In the example, the ZNS device performs writing based on the sector (4 Kb), and the internal metadata in each sector occupies a control of the sector, and for example, occupies 16 bytes. Thus, data that may be actually written by one sector is 4 Kb-16 Byte. On this basis, if the data segment to be written is still written in a multiple of the data volume of the sector, some free space is inevitably generated in the last sector, resulting in waste of storage space. Thus, in the example, in order to maximize use of the storage space and avoid waste of the storage space, when the data segment to be written is written into the target zone, it should try to occupy a complete sector, such that each occupied sector has no residual space. In order to achieve the objective, in the example, the target data volume to be written into the target zone in the valid aggregated data segment in the target cache pool may be determined according to the data volume of the sector, the data volume of the internal metadata in the sector, and the data volume of the valid aggregated data segment in the target cache pool, the data segment of the target data volume may be acquired from the valid aggregated data segment as a data segment to be written, and the data segment to be written may be written into the target zone.
Optionally, when the target data volume is determined, the target number of sectors required may be determined according to the data volume of the valid aggregated data segment in the target cache pool and the data volume of the sector. For example, the data volume of the valid aggregated data segment may be divided by the data volume of the sector and rounded to obtain the target number of sectors, and certainly, the target number may be determined according to other algorithms. Further, a first product of the data volume of the sector and the target number and a second product of the data volume of the internal metadata in the sector and the target number are determined, and a difference between the first product and the second product is determined as the target data volume. For example, assuming that the target number of the sectors is 10, the data volume of the sector is 4 Kb, and the data volume of the internal metadata in the sector is 16 Byte, the target data volume is 4 Kb×10-16 Byte×10=40 Kb-160 Byte. Thus, after the data segment to be written of the target data volume is written into the target zone, only 10 complete sectors are occupied, and each occupied sector has no residual space.

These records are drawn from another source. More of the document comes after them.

theorem witness_Saturating_registers : ∀ f ∈ [(Instr.adds, (0x112 : Opcode)), (Instr.subs, 0x113)], ∃ (s : State) (tail : TailW) (t : Nat) (o : Opnd),
    s.Issues (sigBinary f.2 1) (opndW tail) t o ∧ s.Straight (s.coreAt t) s.mem := fun r hr =>
  let ⟨t, o, hi, hs, _⟩ := issues_of_all (st := fun r : (TailW → Instr) × Opcode => placed (r.1 ⟨1, 2, 3, 0, 4⟩) id) (g := fun r => sigBinary r.2 1)
    (raw := fun _ => opndW ⟨1, 2, 3, 0, 4⟩) (fun _ _ _ => True) (by decide +kernel) r hr
  ⟨_, _, t, o, hi, hs _⟩

theorem witness_Saturating_immediate : ∃ (s : State) (tail : TailL) (t : Nat) (o : Opnd),
    s.Issues (sigImm 0x212 1) (opndL tail) t o ∧ s.Straight (s.coreAt t) s.mem :=
  let ⟨t, o, hi, hs, _⟩ := issues_of_meets (s := placed (.addsImm ⟨1, 2, 4, 100⟩) id) (g := sigImm 0x212 1) (raw := opndL ⟨1, 2, 4, 100⟩)
    (fun _ _ => True) (by decide +kernel)
  ⟨_, _, t, o, hi, hs _⟩

theorem witness_Division : ∀ f ∈ [(Instr.div, (0x104 : Opcode)), (Instr.rem, 0x105)], ∃ (s : State) (tail : TailW) (t : Nat) (o : Opnd),
    s.Issues (sigBinary f.2 1) (opndW tail) t o ∧ s.Straight (s.coreAt t) s.mem := fun r hr =>
  let ⟨t, o, hi, hs, _⟩ := issues_of_all (st := fun r : (TailW → Instr) × Opcode => placed (r.1 ⟨1, 2, 3, 0, 7⟩) id) (g := fun r => sigBinary r.2 1)
    (raw := fun _ => opndW ⟨1, 2, 3, 0, 7⟩) (fun _ _ _ => True) (by decide +kernel) r hr
  ⟨_, _, t, o, hi, hs _⟩

theorem witness_Bits_registers : ∀ f ∈ [(Instr.cmp, sigCmp, (⟨7, 2, 3, 63, 0x17⟩ : TailW)), (Instr.sel, sigSel, ⟨1, 2, 3, 7, 63⟩), (Instr.bfx, sigBfx, ⟨1, 2, 60, 3, 7⟩),
      (Instr.bfi, sigBfi, ⟨1, 2, 60, 3, 0⟩), (Instr.bset, sigPlain 0x11F 1, ⟨1, 2, 3, 0, 0⟩), (Instr.bclr, sigPlain 0x120 1, ⟨1, 2, 3, 0, 0⟩),
      (Instr.btgl, sigPlain 0x121 1, ⟨1, 2, 3, 0, 0⟩), (Instr.clmul, sigPlain 0x122 3, ⟨1, 2, 3, 0, 0⟩), (Instr.clmulh, sigPlain 0x123 3, ⟨1, 2, 3, 0, 0⟩)],
    ∃ (s : State) (tail : TailW) (t : Nat) (o : Opnd), s.Issues f.2.1 (opndW tail) t o ∧ s.Straight (s.coreAt t) s.mem := fun r hr =>
  let ⟨t, o, hi, hs, _⟩ := issues_of_all (st := fun r : (TailW → Instr) × Sig × TailW => placed (r.1 r.2.2) id) (g := fun r => r.2.1)
    (raw := fun r => opndW r.2.2) (fun _ _ _ => True) (by decide +kernel) r hr
  ⟨_, _, t, o, hi, hs _⟩

theorem witness_Bits_immediate : ∀ f ∈ [(Instr.cmpImm, sigCmpImm, (⟨7, 2, 0x17, 0x3F80_0000⟩ : TailL)), (Instr.bsetImm, sigBitImm 0x21F, ⟨1, 2, 0, 63⟩),
      (Instr.bclrImm, sigBitImm 0x220, ⟨1, 2, 0, 63⟩), (Instr.btglImm, sigBitImm 0x221, ⟨1, 2, 0, 63⟩)],
    ∃ (s : State) (tail : TailL) (t : Nat) (o : Opnd), s.Issues f.2.1 (opndL tail) t o ∧ s.Straight (s.coreAt t) s.mem := fun r hr =>
  let ⟨t, o, hi, hs, _⟩ := issues_of_all (st := fun r : (TailL → Instr) × Sig × TailL => placed (r.1 r.2.2) id) (g := fun r => r.2.1)
    (raw := fun r => opndL r.2.2) (fun _ _ _ => True) (by decide +kernel) r hr
  ⟨_, _, t, o, hi, hs _⟩

theorem witness_Products : ∀ f ∈ [(Instr.li, sigLoadImm 0x230 .gw, (⟨1, 0, 0, 0, 0, 0x8000_0000⟩ : TailD)), (Instr.lih, sigLoadImm 0x231 .grw, ⟨1, 0, 0, 0, 0, 5⟩),
      (Instr.lea, sigLea, ⟨1, 2, 3, 0, 3, 0xFFFF_FFFF⟩)],
    ∃ (s : State) (tail : TailD) (t : Nat) (o : Opnd), s.Issues f.2.1 (opndD tail) t o ∧ s.Straight (s.coreAt t) s.mem := fun r hr =>
  let ⟨t, o, hi, hs, _⟩ := issues_of_all (st := fun r : (TailD → Instr) × Sig × TailD => placed (r.1 r.2.2) id) (g := fun r => r.2.1)
    (raw := fun r => opndD r.2.2) (fun _ _ _ => True) (by decide +kernel) r hr
  ⟨_, _, t, o, hi, hs _⟩

/-! ### Local memory -/

/-- A core whose g2 is an address. -/
def base (x : Word) (c : Core) : Core := regs [(2, x), (3, 0x40)] c

theorem witness_LocalLoads : ∀ f ∈ [(Instr.ld, sigLd 0x300 .gw 3, 8, 8, (⟨1, 2, 3, 0⟩ : TailL)), (Instr.ldp, sigLdp 0x306 .gw 3, 8, 16, ⟨1, 2, 3, 0⟩),
      (Instr.ldv, sigLdv 0x302 .vw 3, 64, 64, ⟨1, 2, 0, 0⟩)],
    ∃ (s : State) (tail : TailL) (t : Nat) (o : Opnd), s.Issues f.2.1 (opndL tail) t o ∧ s.Straight (s.coreAt t) s.mem ∧
      s.MayAccess t false f.2.2.1 [((s.coreAt t).addressL o tail, f.2.2.2.1)] := fun r hr =>
  let ⟨t, o, hi, hs, hp⟩ := issues_of_all (st := fun r : (TailL → Instr) × Sig × Nat × Nat × TailL => placed (r.1 r.2.2.2.2) (base 0x3_FFC0)) (g := fun r => r.2.1)
    (raw := fun r => opndL r.2.2.2.2)
    (fun r t o => accessOk (placed (r.1 r.2.2.2.2) (base 0x3_FFC0)) t false r.2.2.1
      [(((placed (r.1 r.2.2.2.2) (base 0x3_FFC0)).coreAt t).addressL o r.2.2.2.2, r.2.2.2.1)] = true) (by decide +kernel) r hr
  ⟨_, _, t, o, hi, hs _, mayAccess_of hp⟩

theorem witness_LocalLoads_strided : ∃ (s : State) (tail : TailW) (t : Nat) (o : Opnd), s.Issues (sigLdvs 0x304 .vw 5) (opndW tail) t o ∧
    s.Straight (s.coreAt t) s.mem ∧ s.MayAccess t false (o.mtype.width / 8) ((s.coreAt t).stridedRuns o) :=
  let ⟨t, o, hi, hs, hp⟩ := issues_of_meets (s := placed (.ldvs ⟨1, 2, 3, 0, 3⟩) (base 0x100)) (g := sigLdvs 0x304 .vw 5) (raw := opndW ⟨1, 2, 3, 0, 3⟩)
    (fun t o => accessOk (placed (.ldvs ⟨1, 2, 3, 0, 3⟩) (base 0x100)) t false (o.mtype.width / 8)
      (((placed (.ldvs ⟨1, 2, 3, 0, 3⟩) (base 0x100)).coreAt t).stridedRuns o) = true) (by decide +kernel)
  ⟨_, _, t, o, hi, hs _, mayAccess_of hp⟩

theorem witness_LocalStores : ∀ f ∈ [(Instr.st, sigLd 0x301 .gr 0, 8, 8, (⟨1, 2, 3, 0⟩ : TailL)), (Instr.stp, sigLdp 0x307 .gr 0, 8, 16, ⟨1, 2, 3, 0⟩),
      (Instr.stv, sigLdv 0x303 .vr 0, 64, 64, ⟨1, 2, 0, 0⟩)],
    ∃ (s : State) (tail : TailL) (t : Nat) (o : Opnd), s.Issues f.2.1 (opndL tail) t o ∧ (∀ m, s.Straight (s.coreAt t) m) ∧
      s.MayAccess t true f.2.2.1 [((s.coreAt t).addressL o tail, f.2.2.2.1)] := fun r hr =>
  let ⟨t, o, hi, hs, hp⟩ := issues_of_all (st := fun r : (TailL → Instr) × Sig × Nat × Nat × TailL => placed (r.1 r.2.2.2.2) (base 0x3_FFC0)) (g := fun r => r.2.1)
    (raw := fun r => opndL r.2.2.2.2)
    (fun r t o => accessOk (placed (r.1 r.2.2.2.2) (base 0x3_FFC0)) t true r.2.2.1
      [(((placed (r.1 r.2.2.2.2) (base 0x3_FFC0)).coreAt t).addressL o r.2.2.2.2, r.2.2.2.1)] = true) (by decide +kernel) r hr
  ⟨_, _, t, o, hi, hs, mayAccess_of hp⟩

theorem witness_LocalStores_strided : ∃ (s : State) (tail : TailW) (t : Nat) (o : Opnd), s.Issues (sigLdvs 0x305 .vr 0) (opndW tail) t o ∧
    (∀ m, s.Straight (s.coreAt t) m) ∧ s.MayAccess t true (o.mtype.width / 8) ((s.coreAt t).stridedRuns o) :=
  let ⟨t, o, hi, hs, hp⟩ := issues_of_meets (s := placed (.stvs ⟨1, 2, 3, 0, 3⟩) (base 0x100)) (g := sigLdvs 0x305 .vr 0) (raw := opndW ⟨1, 2, 3, 0, 3⟩)
    (fun t o => accessOk (placed (.stvs ⟨1, 2, 3, 0, 3⟩) (base 0x100)) t true (o.mtype.width / 8)
      (((placed (.stvs ⟨1, 2, 3, 0, 3⟩) (base 0x100)).coreAt t).stridedRuns o) = true) (by decide +kernel)
  ⟨_, _, t, o, hi, hs, mayAccess_of hp⟩

/-- The tail of an L form that names no wrong field. -/
def tailOf (r : LocalForm) (imm : BitVec 30) : TailL := ⟨1, 2, if r.size (opndL ⟨1, 2, 3, 0⟩) = 64 then 0 else 3, imm⟩

theorem witness_LocalFaults_misaligned : ∀ r ∈ localForms, ∃ (s : State) (tail : TailL) (t : Nat) (o : Opnd), s.Issues r.sig (opndL tail) t o ∧
    (s.coreAt t).hm = false ∧ ¬ r.align o ∣ (s.coreAt t).addressL o tail := fun r hr =>
  let ⟨t, o, hi, _, hp⟩ := issues_of_all (l := localForms) (st := fun r => placed (r.instr (tailOf r 1)) (base 0x100)) (g := fun r => r.sig)
    (raw := fun r => opndL (tailOf r 1))
    (fun r t o => ((placed (r.instr (tailOf r 1)) (base 0x100)).coreAt t).hm = false ∧
      ¬ r.align o ∣ ((placed (r.instr (tailOf r 1)) (base 0x100)).coreAt t).addressL o (tailOf r 1)) (by decide +kernel) r hr
  ⟨_, _, t, o, hi, hp⟩

/-- One byte past the slice's last. -/
theorem witness_LocalFaults_outside : ∀ r ∈ localForms, ∃ (s : State) (tail : TailL) (t : Nat) (o : Opnd), s.Issues r.sig (opndL tail) t o ∧
    (s.coreAt t).hm = false ∧ r.align o ∣ (s.coreAt t).addressL o tail ∧ 0 < r.size o ∧ 262144 ≤ (s.coreAt t).addressL o tail + 0 := fun r hr =>
  let ⟨t, o, hi, _, hp⟩ := issues_of_all (l := localForms) (st := fun r => placed (r.instr (tailOf r 0)) (base 0x4_0000)) (g := fun r => r.sig)
    (raw := fun r => opndL (tailOf r 0))
    (fun r t o => ((placed (r.instr (tailOf r 0)) (base 0x4_0000)).coreAt t).hm = false ∧
      r.align o ∣ ((placed (r.instr (tailOf r 0)) (base 0x4_0000)).coreAt t).addressL o (tailOf r 0) ∧ 0 < r.size o ∧
      262144 ≤ ((placed (r.instr (tailOf r 0)) (base 0x4_0000)).coreAt t).addressL o (tailOf r 0) + 0) (by decide +kernel) r hr
  ⟨_, _, t, o, hi, hp⟩

end Sys2Proof.Tests
end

Certainly, determination of the target data volume to be written into the target zone in the valid aggregated data segment in the target cache pool according to the data volume of the sector, the data volume of the internal metadata in the sector, and the data volume of the valid aggregated data segment in the target cache pool is not limited to the above way, and may be implemented in other ways, which is not limited in the example.
Further, when the valid aggregated data segment (a data segment to be written) is written into the target zone, the valid aggregated data segment may be sequentially written into each sector of the target zone. Moreover, the internal metadata is recorded in each sector, and rounded to record, including but not limited to, a file object to which a current sector belongs and position information in the file object to which the sector belongs, so as to complete writing.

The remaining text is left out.